-- ==== Sys2Proof/Proofs/LockedBanks.lean ====
section
/-! SUPPORT. What writes the contents of a bank: at most one request is carried out in one command, two requests write a
bank, and those only one that nothing locks (R92, R135); settles O38. -/

namespace Sys2Proof.Machine

/-! ### The lock of a bank (R92) -/

theorem Banks.switchTo_iff (rb : Banks) (k : Bank) :
    rb.switchTo k = true ↔ ∃ w, rb.pendingSwitch = some w ∧ w.target = k := by
  unfold Banks.switchTo
  cases rb.pendingSwitch <;> simp

theorem Banks.switchTo_eq_false_iff (rb : Banks) (k : Bank) :
    rb.switchTo k = false ↔ ∀ w, rb.pendingSwitch = some w → w.target ≠ k := by
  unfold Banks.switchTo
  cases rb.pendingSwitch <;> simp

/-- A bank is free to be written where it is not active, no switch to it is pending and no record names it (R92). -/
theorem Banks.locked_eq_none_iff (rb : Banks) (k : Bank) :
    rb.locked k = none ↔
      rb.active ≠ k ∧ (∀ w, rb.pendingSwitch = some w → w.target ≠ k) ∧ rb.refs.get k = 0 := by
  rw [← Banks.switchTo_eq_false_iff, Banks.locked]
  by_cases hactive : rb.active = k
  · simp [hactive]
  · cases rb.switchTo k <;> simp [hactive]

/-! ### Contents kept and contents written -/

/-- An event leaves the contents of both banks. -/
def State.DataKept (s t : State) : Prop := t.banks.data = s.banks.data

theorem State.DataKept.trans {s t u : State} (h : s.DataKept t) (k : t.DataKept u) : s.DataKept u := Eq.trans k h

theorem State.DataKept.of_banks {s t : State} (h : t.banks = s.banks) : s.DataKept t := congrArg Banks.data h

theorem State.PartMove.dataKept {s t : State} (h : s.PartMove t) : s.DataKept t := h.data

/-- An event leaves the contents of both banks, or writes one bank that nothing locked before the event (R92). -/
def State.DataWritten (s t : State) : Prop :=
  s.DataKept t ∨ ∃ k d, s.banks.locked k = none ∧ t.banks.data = s.banks.data.set k d

/-- A locked bank keeps its contents through such an event (R92). -/
theorem State.DataWritten.get_of_locked {s t : State} (h : s.DataWritten t) {k : Bank} (hk : s.banks.locked k ≠ none) :
    t.banks.data.get k = s.banks.data.get k := by
  rcases h with hkept | ⟨j, d, hj, hwritten⟩
  · exact congrArg (PerBank.get · k) hkept
  · have hne : k ≠ j := fun e => hk (e ▸ hj)
    rw [hwritten, PerBank.get_set, if_neg hne]

/-! ### Events that keep the contents -/

theorem State.settleFrom_dataKept (t s : State) : t.DataKept (t.settleFrom s) := by
  obtain ⟨-, -, -, hbanks, -⟩ := State.settleFrom_frame t s
  exact .of_banks hbanks

theorem State.halt_dataKept (s : State) : s.DataKept s.halt := by
  rcases s.halt_cases with ⟨_, e⟩ | ⟨_, e⟩ <;> rw [e] <;> rfl

theorem State.advance_dataKept (s : State) : s.DataKept s.advance := by
  obtain ⟨-, -, -, -, hdata, -⟩ := s.advance_frame
  exact hdata

theorem State.forwardCount_dataKept (s : State) : s.DataKept s.forwardCount := by
  unfold State.forwardCount State.forwardStep
  split
  · split
    · exact State.advance_dataKept { s with bpu := { s.bpu with sub := 0 } }
    · rfl
  · rfl

theorem State.reverseCount_dataKept (s : State) : s.DataKept s.reverseCount := by
  unfold State.reverseCount
  split
  · rfl
  · split
    · rfl
    · unfold State.reverseStep
      dsimp only
      split
      · exact State.halt_dataKept { s with bpu := { s.bpu with sub := s.bpu.encDiv - 1, P := s.bpu.P - 1 } }
      · rfl

theorem State.decodeLevels_dataKept (s : State) (l : Levels) : s.DataKept (s.decodeLevels l) := by
  rcases s.decodeLevels_cases l with ⟨_, e⟩ | e | e | e | e <;> rw [e]
  · rfl
  · rfl
  · exact State.forwardCount_dataKept { s with bpu := { s.bpu with ref := l } }
  · exact State.reverseCount_dataKept { s with bpu := { s.bpu with ref := l } }
  · rfl

theorem State.countGuard_dataKept (s : State) (counts : Bool) : s.DataKept (s.countGuard counts) := by
  unfold State.countGuard
  split
  · dsimp only
    split
    · exact State.halt_dataKept { s with bpu := { s.bpu with G := satAdd Config.byteMax s.bpu.G 1 } }
    · rfl
  · rfl

theorem State.endWindow_dataKept (s : State) : s.DataKept s.endWindow := by
  have hstall : s.DataKept (State.reportStall { s with bpu := s.bpu.closeWindow } s.bpu.declaresStall) := by
    cases s.bpu.declaresStall <;> rfl
  exact (hstall.trans (State.countGuard_dataKept _ _)).trans (State.settleFrom_dataKept _ s)

/-! ### The Association Engine and the bars -/

theorem State.makeRecord_dataKept (s : State) (d : Detection) (clipped : Bool) :
    s.DataKept (s.makeRecord d clipped) := by
  unfold State.makeRecord
  cases hfree : s.ft.freeList with
  | nil =>
    rw [State.create_nil hfree]
    rfl
  | cons slot rest =>
    rw [State.create_cons hfree]
    exact (State.takeOverdue_partMove _ slot).dataKept

theorem State.noCandidate_dataKept (s : State) (d : Detection) (clipped frozen : Bool) :
    s.DataKept (s.noCandidate d clipped frozen) := by
  unfold State.noCandidate
  split
  · rfl
  · split
    · exact s.makeRecord_dataKept d clipped
    · rfl

theorem State.complete_dataKept (s : State) (slot : Nat) (redecide : Bool) :
    s.DataKept (s.complete slot redecide) := by
  have hdecided : s.DataKept (if redecide then s.modRecord slot (decideRecord s) else s) := by split <;> rfl
  exact hdecided.trans (State.takeOverdue_partMove _ slot).dataKept

theorem State.giveTo_dataKept (s : State) (d : Detection) (clipped frozen : Bool) (c : Live) :
    s.DataKept (s.giveTo d clipped frozen c) := by
  unfold State.giveTo
  split
  · exact State.complete_dataKept { s with ft := s.ft.placeRecord c.slot (attached c.record d clipped) } _ _
  · exact s.noCandidate_dataKept d clipped frozen

theorem State.merge_dataKept (s : State) (d : Detection) (clipped : Bool) (c : Live) (cs : List Live) :
    s.DataKept (s.merge d clipped c cs) := by
  have habsorbed : s.DataKept (s.absorbed cs) :=
    (State.foldl_partMove State.absorbPart_partMove _ { s with draws := s.draws + 1 }).dataKept
  rw [State.merge_eq]
  exact habsorbed.trans (State.complete_dataKept _ _ _)

theorem State.treat_dataKept (s : State) (d : Detection) : s.DataKept (s.treat d) := by
  unfold State.treat
  split
  · rfl
  · unfold State.matchAndTreat
    dsimp only
    split
    · exact s.noCandidate_dataKept _ _ _
    · exact s.giveTo_dataKept _ _ _ _
    · split
      · exact s.merge_dataKept _ _ _ _
      · exact s.giveTo_dataKept _ _ _ _

theorem State.take_dataKept (s : State) (p : Station) : s.DataKept (s.take p) := by
  unfold State.take
  split
  · rfl
  · exact State.treat_dataKept
      { s.setPort p (s.port p).removeHead with ae := { pointer := nextStation p, free := false } } _

theorem State.faultBar_dataKept (s : State) (b : Bar) : s.DataKept (s.faultBar b) := by
  have hdropped := (State.foldl_partMove State.dropArmed_partMove
    (orderParts s.draws ((s.armedAt b).map .point)) { s.setBar b (s.bar b).faultNow with draws := s.draws + 1 }).dataKept
  exact State.DataKept.trans hdropped (State.settleFrom_dataKept _ s)

theorem State.portFrame_dataKept (s : State) (port : Station) (bytes : List Byte) {taken : State → State}
    (ht : ∀ u, State.PortEvent port u (taken u)) : s.DataKept (s.portFrame port bytes taken) :=
  State.portFrame_keeps (P := s.DataKept) (fun _ _ h => h) (fun _ _ h => h) bytes ht rfl

theorem State.portBytes_dataKept (s : State) (port : Station) (bytes : List Byte) :
    s.DataKept (s.portBytes port bytes) :=
  State.portBytes_keeps_of (P := s.DataKept) (fun _ _ h => h) (fun _ _ h => h) bytes rfl

/-! ### Requests -/

/-- A bank write writes one bank, and only one that nothing locks (R92). -/
theorem writeBank_dataWritten (bank : Byte) (change : Option (BankData → BankData)) (s : State) :
    s.DataWritten (writeBank bank change s).1 := by
  unfold writeBank
  split
  · exact .inl rfl
  · split
    · next _ k f _ =>
      split
      · exact .inl rfl
      · next hfree => exact .inr ⟨k, f (s.banks.data.get k), hfree, rfl⟩
    · exact .inl rfl

theorem setBarOp_dataKept (r : BarRequest) (s : State) : s.DataKept (setBarOp r s).1 := by
  unfold setBarOp
  split
  · rfl
  · split
    · next b st _ _ =>
      change s.DataKept (s.configureBar b st)
      unfold State.configureBar State.faultIfActive
      dsimp only
      split
      · exact State.DataKept.trans (t := s.setBar b _) rfl (State.faultBar_dataKept _ b)
      · rfl
    · rfl

theorem forgetOp_dataKept (x : HandleField) (s : State) : s.DataKept (forgetOp x s).1 := by
  unfold forgetOp
  split
  · rfl
  · next r _ =>
    split
    · rfl
    · have hdropped : s.DataKept (s.dropIntervals x.slot.toNat r) := by
        unfold State.dropIntervals
        split <;> rfl
      exact hdropped.trans (State.retire_partMove _ _ _).dataKept

theorem insertOp_dataKept (r : InsertRequest) (s : State) : s.DataKept (insertOp r s).1 := by
  unfold insertOp
  split
  · rfl
  · split
    · rfl
    · split
      · rfl
      · split
        · rfl
        · cases hfree : s.ft.freeList with
          | nil =>
            rw [State.create_nil hfree]
            rfl
          | cons slot rest =>
            rw [State.create_cons hfree]
            rfl

theorem startOp_dataKept (s : State) : s.DataKept (startOp s).1 := by
  have hrun : s.DataKept (s.withMode .run) := State.settleFrom_dataKept { s with lc := { s.lc with mode := .run } } s
  unfold startOp
  split
  · rfl
  · rfl
  · exact hrun
  · split
    · rfl
    · split
      · exact hrun
      · rfl

theorem stopOp_dataKept (s : State) : s.DataKept (stopOp s).1 := by
  unfold stopOp
  split
  · rfl
  · have hdrained := (State.drainIfEmpty_partMove { s with lc := { s.lc with mode := .draining } }).dataKept
    exact State.DataKept.trans hdrained (State.settleFrom_dataKept _ s)
  · rfl
  · rfl

/-- Every request leaves the contents of both banks, or writes a bank that nothing locks: two of them are bank writes, and
the others touch no contents (R92). -/
theorem request_dataWritten {c : Instr} {kind : Byte} {op : State → Answer} (hc : requestOf c = some (kind, op))
    (s : State) : s.DataWritten (op s).1 := by
  cases c with
  | writeClassmap bank station first entries => cases hc; exact writeBank_dataWritten _ _ s
  | writeDestinations r => cases hc; exact writeBank_dataWritten _ _ s
  | setBar r => cases hc; exact .inl (setBarOp_dataKept r s)
  | forget x => cases hc; exact .inl (forgetOp_dataKept x s)
  | insert r => cases hc; exact .inl (insertOp_dataKept r s)
  | start => cases hc; exact .inl (startOp_dataKept s)
  | stop => cases hc; exact .inl (stopOp_dataKept s)
  | setBelt r => cases hc; unfold setBeltOp; exact .inl (by (repeat' split) <;> rfl)
  | setStation r => cases hc; unfold setStationOp; exact .inl (by (repeat' split) <;> rfl)
  | setTracking r => cases hc; unfold setTrackingOp; exact .inl (by (repeat' split) <;> rfl)
  | switchBank target c => cases hc; unfold switchBankOp; exact .inl (by (repeat' split) <;> rfl)
  | setZone r => cases hc; unfold setZoneOp; exact .inl (by (repeat' split) <;> rfl)
  | enableBar bar => cases hc; unfold enableBarOp; exact .inl (by (repeat' split) <;> rfl)
  | override x dest => cases hc; unfold overrideOp; exact .inl (by (repeat' split) <;> rfl)
  | readPortCounters port => cases hc; unfold readPortCountersOp; exact .inl (by split <;> rfl)
  | readBank bank sect => cases hc; unfold readBankOp; exact .inl (by (repeat' split) <;> rfl)
  | lookup x => cases hc; unfold lookupOp; exact .inl (by split <;> rfl)
  | find c1 c2 first last => cases hc; unfold findOp; exact .inl (by split <;> rfl)
  | scan start count => cases hc; unfold scanOp; exact .inl (by split <;> rfl)
  | readTallies block => cases hc; unfold readTalliesOp; exact .inl (by split <;> rfl)
  | enableGuard | reset | clear | readStatus | readNotices | ackNotices _ | setMask _ | readFault | clearTallies =>
    cases hc; exact .inl rfl
  | _ => cases hc

/-! ### One request in one command (R135) -/

/-- All that bytes on the Supervisor Link do before a reply is sent: they change the link alone, or carry out one request,
which stays in progress. -/
def State.OneRequest (s t : State) : Prop :=
  (∃ link, t = { s with link }) ∨
  ∃ c kind op link link', requestOf c = some (kind, op) ∧ link'.inProgress.isSome = true ∧
    t = { (op { s with link }).1 with link := link' }

theorem State.OneRequest.refl (s : State) : s.OneRequest s := .inl ⟨s.link, rfl⟩

/-- A frame that is answered leaves the request in progress (R134, R135). -/
theorem Link.answer_inProgress (l : Link) (kind : Byte) (code : ReplyCode) :
    (l.answer kind code).inProgress = l.inProgress := by
  rcases l.answer_cases kind code with ⟨_, e⟩ | ⟨_, e⟩ <;> rw [e]

section
variable {s t : State} (h : s.OneRequest t)
include h

/-- The link moves on with the request in progress as it was. -/
theorem State.OneRequest.withLink {link : Link} (hl : link.inProgress = t.link.inProgress) :
    s.OneRequest { t with link } := by
  rcases h with ⟨_, rfl⟩ | ⟨c, kind, op, l, l', hc, hp, rfl⟩
  · exact .inl ⟨link, rfl⟩
  · exact .inr ⟨c, kind, op, l, link, hc, hl ▸ hp, rfl⟩

theorem State.OneRequest.frameReply (kind : Byte) (code : ReplyCode) : s.OneRequest (t.frameReply kind code) :=
  h.withLink (Link.answer_inProgress _ kind code)

/-- A second request finds the first in progress and is answered BUSY (R135). -/
theorem State.OneRequest.takeRequest {c : Instr} {kind : Byte} {op : State → Answer}
    (hc : requestOf c = some (kind, op)) : s.OneRequest (t.takeRequest kind op) := by
  rcases t.takeRequest_cases kind op with ⟨_, e⟩ | ⟨_, _, e⟩ | ⟨hidle, _, e⟩ <;> rw [e]
  · exact h.frameReply kind .busy
  · exact h.withLink rfl
  · rcases h with ⟨link, rfl⟩ | ⟨_, _, _, _, _, _, hp, rfl⟩
    · exact .inr ⟨c, kind, op, _, _, hc, rfl, rfl⟩
    · exact absurd hidle (Option.isSome_iff_ne_none.1 hp)

theorem State.OneRequest.takeFrame (kind : Byte) (body : List Byte) (check : Half) :
    s.OneRequest (t.takeFrame kind body check) := by
  rcases t.takeFrame_cases kind body check with ⟨code, e⟩ | ⟨_, _, _, _, hc, e⟩ <;> rw [e]
  · exact h.frameReply kind code
  · exact h.takeRequest hc

theorem State.OneRequest.linkByte (b : Byte) : s.OneRequest (t.linkByte b) := by
  rcases t.linkByte_cases b with ⟨rx, e⟩ | e | ⟨kind, body, check, e⟩ <;> rw [e]
  · exact h.withLink rfl
  · exact h.frameReply 0 .badLength
  · exact h.takeFrame kind body check

theorem State.OneRequest.linkFrame (bytes : List Byte) {taken : State → State} (ht : s.OneRequest (taken t)) :
    s.OneRequest (t.linkFrame bytes taken) := by
  unfold State.linkFrame
  split
  · exact ht
  · exact State.linkBytes_keeps (P := s.OneRequest) (fun _ b hu => hu.linkByte b) bytes t h

/-- One request writes at most one bank, and no bank that was locked (R92). -/
theorem State.OneRequest.dataWritten : s.DataWritten t := by
  rcases h with ⟨_, rfl⟩ | ⟨c, kind, op, link, _, hc, _, rfl⟩
  · exact .inl rfl
  · exact request_dataWritten hc { s with link }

_Task_
Which of the lines in the material carry the string "command"? Pull them out.

_Task response_
/-! SUPPORT. What writes the contents of a bank: at most one request is carried out in one command, two requests write a
/-! ### One request in one command (R135) -/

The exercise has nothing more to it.